▸ **WORK TASK**: What is the count of lines in the material below that hold "sectionLimit"? Answer with only that number.

▸ **DATA TO PROCESS**:

-- ==== Sys2Proof/Machine/FaultRows.lean ====
section
/-! DEFINITION. The commands of faults and records: the Vintner pairs, power, Ledger seals and summaries, state capture, and the
telemetry and test ports (R503, R512, R513, R518, R523 to R529, R570, R576, R577). -/

namespace Sys2Proof.Machine

open Sys2Proof

/-! ### The Vintner (R512, R513, R569, R570) -/

/-- Two restarts within the hour that ends now. -/
def restartsSoon (s : State) : List Nat := s.flt.restarts.filter fun t => decide (s.tick < t + 1800000000)

/-- The firmware restarts: sessions end, and mailboxes stop answering. -/
def restartVintner (s : State) : State :=
  let s1 := (s.host.sessions.map (·.1)).foldl (fun a sid => endSession sid a) s
  let s2 := s1.mapHost fun h => { h with half := [], frags := [] }
  let s3 := s2.mapMgt fun g => { g with order := [], mbx := g.mbx.map fun x => { x with waiting := false, deferred := false } }
  let s4 := s3.mapSites fun x => { x with shadow := { x.shadow with session := none, hello := none } }
  let s5 := raise 0x8F01 [] (bump 0x00340068 s4)
  s5.mapFlt fun f => { f with vintnerUp := false, vintnerHeld := 0, restarts := s.tick :: restartsSoon s }

/-- The watchdog, or the failure of both pairs: a restart, or the fatal event in place of the third within an hour. -/
def watchdog (s : State) : State :=
  if ¬ s.flt.vintnerUp then s
  else if 2 ≤ (restartsSoon s).length then raise 0xCF01 [] s
  else restartVintner s

/-- VINTNER_WATCHDOG (R513). -/
def execVintnerWatchdog (s : State) : Host.Outcome State Fault Refusal := .next (watchdog s)

/-- The members of the active pair disagree: the standby pair goes on from the journal; with none, both pairs have failed. -/
def pairMismatch (s : State) : State :=
  if ¬ s.flt.vintnerUp then s
  else if s.flt.vintnerSingle ∨ ¬ s.flt.vintnerStandby then watchdog s
  else
    let k := 1 - s.flt.vintnerActive
    bump 0x00340064 (raise 0x4F01 [k] (s.mapFlt fun f => { f with vintnerActive := k, vintnerStandby := false }))

/-- VINTNER_PAIR_MISMATCH (R512). -/
def execVintnerPairMismatch (s : State) : Host.Outcome State Fault Refusal := .next (pairMismatch s)

/-- The failed pair rejoins as standby, or the device goes on with one pair. -/
def pairSelfTest (pass : Bool) (s : State) : State :=
  s.mapFlt fun f => { f with vintnerStandby := pass, vintnerSingle := !pass }

/-- VINTNER_SELF_TEST_DONE (R512). -/
def execVintnerSelfTestDone (pass : Bool) (s : State) : Host.Outcome State Fault Refusal := .next (pairSelfTest pass s)

/-- A restart completes: mailboxes answer, and a bring-up step in progress runs again from its start. -/
def restartDone (s : State) : State :=
  (s.mapFlt fun f => { f with vintnerUp := true, vintnerHeld := 0 }).mapBru fun b =>
    if b.running then { b with stepTick := s.tick } else b

/-- VINTNER_RESTART_DONE (R513). -/
def execVintnerRestartDone (s : State) : Host.Outcome State Fault Refusal :=
  .next (if s.flt.vintnerUp ∨ s.flt.restarts.isEmpty then s else restartDone s)

/-- VINTNER_HEARTBEAT_LOSS (R570). -/
def execVintnerHeartbeatLoss (s : State) : Host.Outcome State Fault Refusal := .next (raise 0xCF01 [] s)

/-! ### Power (R503, R525, R593) -/

/-- RAIL_FAULT (R503): recorded only while the input supply is good. -/
def execRailFault (rail : Nat) (s : State) : Host.Outcome State Fault Refusal :=
  .next (if s.flt.supplyLost then s else raise 0xCF03 [rail] (s.mapBru fun b => { b with railsOk := false }))

/-- The input supply has failed: the event, the POWER-LOSS record with the records still queued, and no further capture. -/
def powerLoss (queued : Nat) (s : State) : State :=
  let s1 := ledgerWrite 5 0 (leBytes 4 queued) (raise 0xFF01 [] s)
  s1.mapFlt fun f => { f with supplyLost := true, capturing := none }

/-- POWER_LOSS (R525). -/
def execPowerLoss (queued : Nat) (s : State) : Host.Outcome State Fault Refusal :=
  .next (if s.flt.supplyLost then s else powerLoss queued s)

/-! ### The Ledger (R523, R524) -/

/-- Append records of a seal to a stream. -/
def sealAppend (stream kind : Nat) (body : List Byte) (s : State) : State :=
  let r : LedgerRec :=
    { stream := stream, kind := kind, index := 0, tick := s.tick, time := ledgerTime s, code := 0, boot := s.mgt.boot,
      fwVersion := s.mgt.fwVersion, body := body, chain := [] }
  s.mapFlt fun f =>
    if stream = 0 then { f with ledgerC := f.ledgerC.append 884736 s.tick s.mgt.deviceId r }
    else { f with ledgerF := f.ledgerF.append 32768 s.tick s.mgt.deviceId r }

/-- A stream of the Ledger. -/
def ledgerStream (s : State) (stream : Nat) : LedgerStream := if stream = 0 then s.flt.ledgerC else s.flt.ledgerF

/-- SEAL_RECORDS in force. -/
def sealRecords (s : State) : Nat := fld s 0x00340014 0 13

/-- Is the seal of a stream due, and is there room for it in stream F? -/
def sealDue (s : State) (stream : Nat) : Bool :=
  let t := ledgerStream s stream
  s.flt.vintnerUp && decide (t.unsealed < t.next) &&
    (decide (t.unsealed + sealRecords s ≤ t.next) || decide (t.sealTick + 30000000 ≤ s.tick)) &&
    (stream == 0 || decide (t.next + 4 ≤ 32768))

/-- Everything up to now is sealed. -/
def LedgerStream.markSealed (t : LedgerStream) : LedgerStream := { t with unsealed := t.next }

/-- Stream F is full: the event is raised once (R520). -/
def testFull (s : State) : State :=
  if s.flt.ledgerF.next = 32768 ∧ ¬ s.flt.ledgerFFull then raise 0x4F02 [] (s.mapFlt fun f => { f with ledgerFFull := true }) else s

/-- One seal: SEAL, then the signature over its 512 bytes in three SEAL-CONT records. -/
def sealStream (stream : Nat) (s : State) : State :=
  let t := ledgerStream s stream
  let s1 := sealAppend stream 2 (leBytes 8 t.unsealed ++ leBytes 8 (t.next - 1) ++ t.chain) s
  let sig := ownSign (((ledgerStream s1 stream).recs.getLast?.map LedgerRec.toBytes).getD [])
  let s2 := (chunks 432 sig).foldl (fun a b => sealAppend stream 3 b a) s1
  let s3 := s2.mapFlt fun f =>
    if stream = 0 then { f with ledgerC := f.ledgerC.markSealed } else { f with ledgerF := f.ledgerF.markSealed }
  testFull (raise 0x1F01 [stream] s3)

/-- LEDGER_SEAL (R524). -/
def execLedgerSeal (stream : Nat) (s : State) : Host.Outcome State Fault Refusal :=
  .next (if stream < 2 ∧ sealDue s stream then sealStream stream s else s)

/-- A second is over: the records dropped in it are summarised by code, and the count of those written begins again. -/
def dropSummary (s : State) : State :=
  let s1 := if s.flt.dropped.isEmpty then s
    else ledgerWrite 9 0 (s.flt.dropped.map fun e => leBytes 2 e.1 ++ leBytes 4 e.2).flatten s
  s1.mapFlt fun f => { f with warnCount := 0, dropped := [] }

/-- LEDGER_DROP_SUMMARY (R523). -/
def execLedgerDropSummary (s : State) : Host.Outcome State Fault Refusal := .next (dropSummary s)

/-! ### The Barn (R518, R527 to R529) -/

/-- The largest size of a section. -/
def sectionLimit (id : Nat) : Nat :=
  [0, 0x20000, 0x1000000, 0x2000000, 0x800000, 0x4000000, 0x4000000, 0x80000000, 0x1000000, 0x10000000, 0x4000000,
    70 * 2 ^ 20].getD id 0

/-- Is a section part of a capture? Section 1 is the model's own. -/
def sectionTaken (s : State) (id : Nat) : Bool :=
  decide (2 ≤ id) && decide (id ≤ 11) && (id != 7 || bit s 0x00340004 2)

/-- Section 1: the event ring, oldest record first. -/
def ringSection (s : State) : List Byte := (s.flt.ring.reverse.map (EventRec.toBytes false)).flatten

/-- The sections of a capture in order of ID, each cut to its limit: ID, FLAGS, bytes. -/
def captureSections (s : State) (given : List (Nat × Bool × List Byte)) : List (Nat × Nat × List Byte) :=
  let all := (1, false, ringSection s) :: sortByKey (·.1) (given.filter fun g => sectionTaken s g.1)
  all.map fun g =>
    (g.1, b2n (decide (sectionLimit g.1 < g.2.2.length)) + 2 * b2n g.2.1, g.2.2.take (sectionLimit g.1))

/-- The bytes of a directory entry. -/
def directoryEntry (id flags off : Nat) (l : List Byte) : List Byte :=
  leBytes 2 id ++ leBytes 2 flags ++ leBytes 4 0 ++ leBytes 8 off ++ leBytes 8 l.length ++ shake256 l 8

/-- Write one section and its directory entry; the next offset comes back. -/
def writeSection (k i : Nat) (g : Nat × Nat × List Byte) (a : Nat × State) : Nat × State :=
  let s1 := dramWrite (barnBase k + a.1) g.2.2 a.2
  let s2 := dramWrite (barnBase k + 128 + 32 * i) (directoryEntry g.1 g.2.1 a.1 g.2.2) s1
  (a.1 + g.2.2.length, s2.mapFlt fun f => { f with barn := vupd f.barn k fun b =>
    { b with sections := b.sections ++ [(g.1 + g.2.1 * 2 ^ 16, a.1, g.2.2.length)] } })

/-- The capture is written into its slot. -/
def captureDone (k : Nat) (given : List (Nat × Bool × List Byte)) (complete : Bool) (ueWords : Nat) (s : State) : State :=
  let secs := captureSections s given
  let r := (secs.mapIdx fun i g => (i, g)).foldl (fun a e => writeSection k e.1 e.2 a) ((4096, s) : Nat × State)
  let s1 := updBarn k (fun b => { b with
    valid := true
    complete := complete
    ueSeen := secs.any fun g => bitOf g.2.1 1
    read := false
    length := r.1
    ueWords := ueWords }) r.2
  raise 0x1F02 [k] (s1.mapFlt fun f => { f with capturing := none })

/-- BARN_CAPTURE_DONE (R518). -/
def execBarnCaptureDone (sections : List (Nat × Bool × List Byte)) (complete : Bool) (ueWords : Nat) (s : State) :
    Host.Outcome State Fault Refusal :=
  .next (s.flt.capturing.elim s fun k => captureDone k sections complete ueWords s)

/-! ### The telemetry and test ports (R576, R577) -/

/-- TELEMETRY_WRITE (R576): every write is NACKed. -/
def execTelemetryWrite (s : State) : Host.Outcome State Fault Refusal := .next (s.emit .nack)

/-- IDCODE. -/
def idcode : Nat := 1 * 2 ^ 28 + 0x6416 * 2 ^ 12 + Config.jtagManufacturer % 2 ^ 11 * 2 + 1

/-- JTAG_INSTRUCTION (R577): a public instruction is in force, any other selects BYPASS. -/
def execJtagInstruction (ir : JtagIr) (s : State) : Host.Outcome State Fault Refusal :=
  let eff := if ir = .other then .bypass else ir
  let s1 := s.mapMgt fun g => { g with jtag := eff }
  .next (match eff with
    | .idcode => s1.emit (.jtag idcode)
    | .samplePreload | .extest => (s1.takeFree.2).emit (.jtag s1.takeFree.1)
    | _ => s1.emit (.jtag 0))

end Sys2Proof.Machine
end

▸ **ANSWER SPACE**: 2